For large future runs, the cardinality can be very high. A run with hundreds of thousands or millions of partitions would produce an unacceptable number of tiny operational objects.
Distributed Capture Semantics¶
A precise per-attempt journal is easy for a driver-owned writer, but much harder for distributed systems:
- Spark executor attempts can fail before returning structured results
- Dask and Ray have framework-specific event paths, but they are not the same abstraction
- a shared mutable run journal on S3 is awkward because S3 is an object store, not a transactional append log
Reader Contract Pollution¶
Putting cleanup telemetry directly in the manifest would make a reader-facing artifact carry operational details that readers do not need.
That is the wrong ownership boundary. Cleanup metadata belongs to the writer side.
Main Design Decisions¶
1. Separate Operational Metadata From The Manifest¶
The manifest remains the reader-facing snapshot contract.
The run registry is a separate writer-owned artifact. On successful runs, the run record stores manifest_ref. The manifest does not need to point back to the run record.
This keeps readers decoupled from cleanup mechanics.

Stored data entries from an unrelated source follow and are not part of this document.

-- ==== Sys2Proof/Machine/Memory.lean ====
section
/-! DEFINITION. Memory (15, R241; 16): physical memory and home slices, the heap window, page tables and TLBs, the read-only
L1, the write-combining buffer, and fetching an instruction's bytes. -/

namespace Sys2Proof.Machine

/-! ## Free choices within a step -/

/-- A choice of the device within the present step, by the kind of choice and what it is about. -/
def State.free (s : State) (kind about : Nat) : Bool := Config.freeBool (s.tick * 2 ^ 80 + kind * 2 ^ 72 + about)

/-! ## Physical memory -/

/-- What a byte of device memory that nothing has written reads as.  DESIGN CHOICE (log entry 2). -/
def unlistedByte : Byte := 0

/-- The memory's canonical form. -/
abbrev Memory.wf (m : FMap 8) : Prop := m.wf = true

/-- The channels present on a die (R20, R25). -/
def Device.channelsOn (d : Device) (die : Nat) : Nat := (d.channels.filter (fun c => c / 128 == die)).length

/-- A physical address lies in the memory that is present (R245). -/
def Device.inMemory (d : Device) (p : Nat) : Bool :=
  decide (p < 2 ^ 40) && decide (p % 2 ^ 39 < d.channelsOn (p / 2 ^ 39) * 2684354560)

/-- The range of a list that a byte lies in, where nothing has written that byte since the device did. -/
def openAt (rs : List OpenRange) (p : Nat) : Option OpenRange :=
  rs.find? (fun r => decide (r.base ≤ p) && decide (p < r.base + r.size) && !r.written.contains p)

/-- A byte of device memory as it stands; what the device has written there in no given form is a free value. -/
def State.memByte (s : State) (p : Nat) : Byte :=
  match openAt s.openMem p with
  | some r => Config.freeByte (2 ^ 200 + r.stamp * 2 ^ 48 + p)
  | none => s.mem.get p

/-- A value that a byte has had is kept for the loads that may still read it. -/
def State.keep (s : State) (x : PastByte) : State := { s with past := x :: s.past }

/-- A byte of device memory is written, and what it was is kept nowhere. -/
def State.rawMem (s : State) (p : Nat) (v : Byte) : State :=
  { s with
    mem := s.mem.set p v
    openMem := s.openMem.map (fun r =>
      if r.base ≤ p ∧ p < r.base + r.size ∧ ¬ (p ∈ r.written) then { r with written := p :: r.written } else r) }

/-- A byte of device memory is written. -/
def State.setMem (s : State) (p : Nat) (v : Byte) : State :=
  { s.rawMem p v with past := if s.memByte p = v then s.past else ⟨none, [], p, s.memByte p, 0, s.tick⟩ :: s.past }

/-- A line has been written at its home slice in this step (R255). -/
def State.mark (s : State) (line : Nat) : State := if line ∈ s.wrote then s else { s with wrote := line :: s.wrote }

/-- The 128-byte lines of a range in which a word lies that a parked team watches. -/
def State.watchedIn (s : State) (base size : Nat) : List Nat :=
  ((s.team :: s.teams).filterMap (fun t =>
    match t.park with
    | .waitv l _ _ _ => some l
    | _ => none)).flatMap (fun l =>
      ([l.pa / 128, (l.pa + 2 ^ 39) / 128]).filter (fun k => decide (base / 128 ≤ k) && decide (k * 128 < base + size)))

/-- The device writes a range of memory in a form that no rule gives, which the teams that watch a word there are notified of (R255). -/
def State.openRange (s : State) (base size : Nat) : State :=
  (s.watchedIn base size).foldl State.mark { s with openMem := ⟨base, size, s.tick, []⟩ :: s.openMem }

/-- A bank command has still to write a byte. -/
def BankCmd.willWrite (c : BankCmd) (p : Nat) : Bool :=
  match c.op with
  | 2 => c.cols.any (fun q => p / 32 == q.py / 32)
  | 7 => c.cols.any (fun q => p / 32 == q.py / 32)
  | 3 => c.cols.any (fun q => p / 32 == q.px / 32)
  | 6 => c.cols.any (fun q => p / 32 == q.px / 32)
  | _ => match c.result with
    | some l => decide (l.pa ≤ p) && decide (p < l.pa + 4)
    | none => false

/-- The round's result of a byte is not there yet: a queued command of it has still to write the byte (R293). -/
def State.roundWrites (s : State) (round p : Nat) : Bool := s.bankCmds.any (fun c => c.round == round && c.willWrite p)

/-- The team that issued a command. -/
def State.bankTeam (s : State) (c : BankCmd) : Nat := ((s.rounds.find? (fun r => r.id == c.round)).map (fun r => r.team)).getD 0

/-- The byte that the home slice returns for a physical address: where a bank round wrote it, the byte from before the round or the round's
result, element by element; what a command of an open round has left, and no queued one is to change, counts as the result (R293, log entry
32).  What an access receives that fills a column with an armed injection in L2 is open
(R398); whether it fills it is open too (log entry 81). -/
def State.sliceByte (s : State) (p : Nat) : Byte :=
  if p / 32 ∈ s.dev.injections ∧ s.free 15 (p / 32) = true then Config.freeByte (s.tick * 2 ^ 48 + p)
  else match assoc? s.bankOld p with
  | some o => if s.roundWrites o.round p || s.free 1 (p / o.size) then o.old else s.memByte p
  | none => s.memByte p

/-- Write a byte at its home slice.  Into the write range of an open bank round, the store's value or the round's result stays
(R293). -/
def State.putByte (s : State) (p : Nat) (v : Byte) : State :=
  let s := s.mark (p / 128)
  match assoc? s.bankOld p with
  | some o => if s.free 2 (p / o.size) then s else s.setMem p v
  | none => s.setMem p v

/-! ## Translation -/

/-- The access code of a fault record (R331). -/
def Access.code : Access → Nat
  | .read => 0
  | .write => 1
  | .atomic => 2
  | .fetch => 3

/-- The fields of a page-table entry (R250). -/
abbrev pteV (e : Nat) : Bool := bitOf e
abbrev pteLeaf (e : Nat) : Bool := bitOf (e / 2)
abbrev pteRd (e : Nat) : Bool := bitOf (e / 4)
abbrev pteWr (e : Nat) : Bool := bitOf (e / 8)
abbrev pteEx (e : Nat) : Bool := bitOf (e / 16)
abbrev pteWs (e : Nat) : Bool := bitOf (e / 32)
abbrev pteRepl (e : Nat) : Bool := bitOf (e / 64)
abbrev pteRh (e : Nat) : Bool := bitOf (e / 128)
abbrev ptePa (e : Nat) : Nat := e / 256 % 2 ^ 32 * 256
abbrev pteHdev (e : Nat) : Nat := e / 2 ^ 40 % 2 ^ 22

/-- An entry that is present breaks R250 at its level; `align` is the alignment its PA needs.  DEDUCED: an entry with REPL = 1 that
names a table names a replicated one; DESIGN CHOICE: an entry that names a table breaks the rule with RH or WS set too, so does a leaf with
REPL and WS set and one with WS set whose offset lies past the 512 MiB of the weight store, and of another leaf only the first address of its
page is held against the memory present (log entry 77). -/
def Device.malformed (d : Device) (e level align : Nat) : Bool :=
  e / 2 ^ 62 != 0
  || (pteLeaf e && decide (level ≤ 1)) || (!pteLeaf e && decide (level = 4))
  || (pteRh e && (ptePa e != 0 || pteRepl e || pteWs e))
  || (!pteRh e && pteHdev e != 0)
  || (pteRepl e && (pteWs e || decide (2 ^ 39 ≤ ptePa e)))
  || (!pteLeaf e && (pteRh e || pteWs e))
  || ptePa e % align != 0
  || (!pteRh e && pteWs e && decide (2 ^ 29 ≤ ptePa e))
  || (!pteRh e && !pteWs e && !d.inMemory (ptePa e))
  || (pteRepl e && !d.inMemory (ptePa e + 2 ^ 39))

/-- The levels of the page table: level, lowest index bit, index bits (R249). -/
def walkLevels : List (Nat × Nat × Nat) := [(0, 48, 9), (1, 39, 9), (2, 30, 9), (3, 21, 9), (4, 16, 5)]

/-- The walk of a die from a table down the levels that are left: the leaf entry with the size of its page, or the cause (R249,
R250).  A walk reads the replica of its die of a replicated table (R246). -/
def State.walkFrom (s : State) (die va : Nat) : List (Nat × Nat × Nat) → Nat → Except Nat (Nat × Nat)
  | [], _ => .error 0x05
  | (level, shift, width) :: rest, table =>
    let slot := table + 8 * (va / 2 ^ shift % 2 ^ width)
    let e := ofLeBytes ((List.range 8).map (fun i => s.sliceByte (slot + i)))
    if !pteV e then .error 0x04
    else if s.dev.malformed e level (if pteLeaf e then 2 ^ shift else if level = 3 then 256 else 4096) then .error 0x05
    else if pteLeaf e then .ok (e, 2 ^ shift)
    else s.walkFrom die va rest (ptePa e + if pteRepl e then die * 2 ^ 39 else 0)

/-- The whole walk of a die for an address of a context. -/
def State.walk (s : State) (c : Context) (die va : Nat) : Except Nat (Nat × Nat) := s.walkFrom die va walkLevels c.root

/-- An entry of a TLB for an address of a context. -/
def tlbFind (tlb : List TlbEntry) (ctx va : Nat) : Option TlbEntry := tlb.find? (fun t => t.ctx == ctx && t.base == va / t.size)

/-- The TLB of a die (R251). -/
def State.dieTlb (s : State) (die : Nat) : List TlbEntry := (assoc? s.dieTlbs die).getD []

/-- The leaf entry that an access uses: the walk's, or one that a TLB still holds and that the walk no longer gives, while no shoot-down has
come (R251). -/
def State.leafBeside (s : State) (c : Context) (die va : Nat) (held : Option TlbEntry) : Except Nat (Nat × Nat) :=
  let now := s.walk c die va
  match held with
  | some t => if now ≠ .ok (t.pte.toNat, t.size) ∧ s.free 3 (va / t.size) = true then .ok (t.pte.toNat, t.size) else now
  | none => now

/-- An armed injection in a range that an access reads makes its report and disarms, where the access fills its column in L2; whether
it does is open (R398, log entry 81). -/
def State.reported (s : State) (p n : Nat) : State :=
  let hit := fun (k : Nat) => decide (p / 32 ≤ k) && decide (k ≤ (p + n - 1) / 32) && s.free 15 k
  if s.dev.injections.any hit then
    { s with dev := { s.dev with injections := s.dev.injections.filter (fun k => !hit k) } }
  else s

/-- The entries that the walk of a die reads from a table down the levels that are left. -/
def State.walkSlots (s : State) (die va : Nat) : List (Nat × Nat × Nat) → Nat → List Nat
  | [], _ => []
  | (_, shift, width) :: rest, table =>
    let slot := table + 8 * (va / 2 ^ shift % 2 ^ width)
    let e := ofLeBytes ((List.range 8).map (fun i => s.sliceByte (slot + i)))
    slot :: (if pteV e && !pteLeaf e then s.walkSlots die va rest (ptePa e + if pteRepl e then die * 2 ^ 39 else 0) else [])

/-- A walk has read its entries. -/
def State.walked (s : State) (c : Context) (die va : Nat) : State :=
  if s.dev.injections = [] then s else (s.walkSlots die va walkLevels c.root).foldl (fun s p => s.reported p 8) s

/-- The entry that a core's TLB holds for an address, or its die's. -/
def State.heldFor (s : State) (c : Context) (core va : Nat) : Option TlbEntry :=
  (tlbFind (s.core core).tlb c.key va).or (tlbFind (s.dieTlb (dieOf core)) c.key va)

/-- What a leaf gives an access, in the order of R250. -/
def leafAccess (acc : Access) (va e size : Nat) : Except Nat Loc :=
  if pteWs e = true ∧ (acc = .write ∨ acc = .atomic) then .error 0x07
  else if !(match acc with
      | .read => pteRd e
      | .write => pteWr e
      | .atomic => pteRd e && pteWr e
      | .fetch => pteEx e) then .error 0x05
  else if pteRh e then .error 0x06
  else .ok { pa := ptePa e + va % size, repl := pteRepl e, ws := pteWs e }

/-- The heap window holds an address (R248). -/
def inWindow (hbase hlimit va : Nat) : Bool := decide (hbase ≤ va) && decide (va < hlimit)

/-- Translation of a virtual address of a context on a die, where the TLBs of the unit hold an entry for it (R247 to R250); the window
registers are those given. -/
def State.translateWith (s : State) (c : Context) (hbase hlimit hoffs : Nat) (die : Nat) (held : Option TlbEntry) (va : Nat) (acc : Access) :
    Except Nat Loc :=
  if 2 ^ 57 ≤ va then .error 0x05
  else if inWindow hbase hlimit va then
    if acc = .fetch then .error 0x05
    else
      let p := (va + hoffs) % 2 ^ 64
      if s.dev.inMemory p then .ok { pa := p, repl := false, ws := false } else .error 0x05
  else
    match s.leafBeside c die va held with
    | .ok (e, size) => leafAccess acc va e size
    | .error c => .error c

/-- Translation for the issuing team on a core, with the register values its instruction uses (R248, R353). -/
def State.translate (s : State) (core va : Nat) (acc : Access) : Except Nat Loc :=
  s.translateWith s.ctx (s.creg 0).toNat (s.creg 1).toNat (s.creg 2).toNat (dieOf core) (s.heldFor s.ctx core va) va acc

/-- Translation for a unit of a die that no instruction drives, which uses the die's TLB: spill areas, tables, the quiescence words, rings
(R247). -/
def State.translateFor (s : State) (c : Context) (die va : Nat) (acc : Access) : Except Nat Loc :=
  s.translateWith c (c.regs.get 0).toNat (c.regs.get 1).toNat (c.regs.get 2).toNat die (tlbFind (s.dieTlb die) c.key va) va acc

/-- A TLB of `n` entries with one more, the oldest gone. -/
def tlbPut (n : Nat) (tlb : List TlbEntry) (e : TlbEntry) : List TlbEntry :=
  (e :: tlb.filter (fun t => !(t.ctx == e.ctx && t.base == e.base && t.size == e.size))).take n

/-- The walk for a unit of a die has read its entries, and the leaf that it finds enters the die's TLB, which holds 32,768 (R251). -/
def State.fillDieTlb (s : State) (c : Context) (die va : Nat) : State :=
  match s.walk c die va with
  | .error _ => s.walked c die va
  | .ok (e, size) =>
    { (s.walked c die va) with dieTlbs := assocPut s.dieTlbs die (tlbPut 32768 (s.dieTlb die) ⟨c.key, va / size, size, BitVec.ofNat 64 e⟩) }

/-- The leaf that a walk finds enters the core's TLB, which holds 1,024, and its die's; an address in the heap window uses neither
(R248, R251). -/
def State.fillTlb (s : State) (c : Context) (core va : Nat) : State :=
  if inWindow (c.regs.get 0).toNat (c.regs.get 1).toNat va then s
  else
    match s.walk c (dieOf core) va with
    | .error _ => s.walked c (dieOf core) va
    | .ok (e, size) =>
      (s.fillDieTlb c (dieOf core) va).modCore core (fun k =>
        { k with tlb := tlbPut 1024 k.tlb ⟨c.key, va / size, size, BitVec.ofNat 64 e⟩ })

/-! ## Reading -/

/-- The physical address that a core reads for a location: its own die's replica (R246). -/
def Loc.readAddr (l : Loc) (core i : Nat) : Nat := l.pa + i + (if l.repl then dieOf core * 2 ^ 39 else 0)

/-- Byte `i` of a location as the home slice, or the weight store of the core's die, gives it.  DESIGN CHOICE: what lies past
the 512 MiB of the store (log entry 82). -/
def State.farByte (s : State) (core : Nat) (l : Loc) (i : Nat) : Byte :=
  if l.ws then s.weights.get (dieOf core * 2 ^ 29 + l.pa + i) else s.sliceByte (l.readAddr core i)

/-- A unit of a core has read `n` bytes at some locations at their home slices (R398). -/
def State.hasRead (s : State) (core : Nat) (locs : List Loc) (n : Nat) : State :=
  if s.dev.injections = [] then s else (locs.filter (fun l => !l.ws)).foldl (fun s l => s.reported (l.readAddr core 0) n) s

2. Store One Record Per Run, Not Per Attempt¶
The run registry stores one YAML object per writer invocation under:
s3://.../<run_registry_prefix>/<timestamp>_run_id=<run_id>_<uuid>/run.yaml
That gives cleanup jobs one stable entrypoint per run and avoids S3 object explosions.
3. Derive Loser Cleanup From Existing Shard Layout¶
The solution does not try to persist a complete list of failed attempts.
Instead, a future sweeper derives losers from what already exists:
- the run record says whether the run is still active, succeeded, or failed
- the manifest identifies winner shard URLs when a successful publish exists
- the shard layout already isolates attempts under
shards/run_id=<run_id>/.../attempt=NN
So the sweeper can:
- load the manifest and keep winner
db_urls - list all prefixes under the run's shard tree
- delete everything else
For failed runs without a manifest, the sweeper can delete the whole run shard tree once the run is terminal or its lease expires.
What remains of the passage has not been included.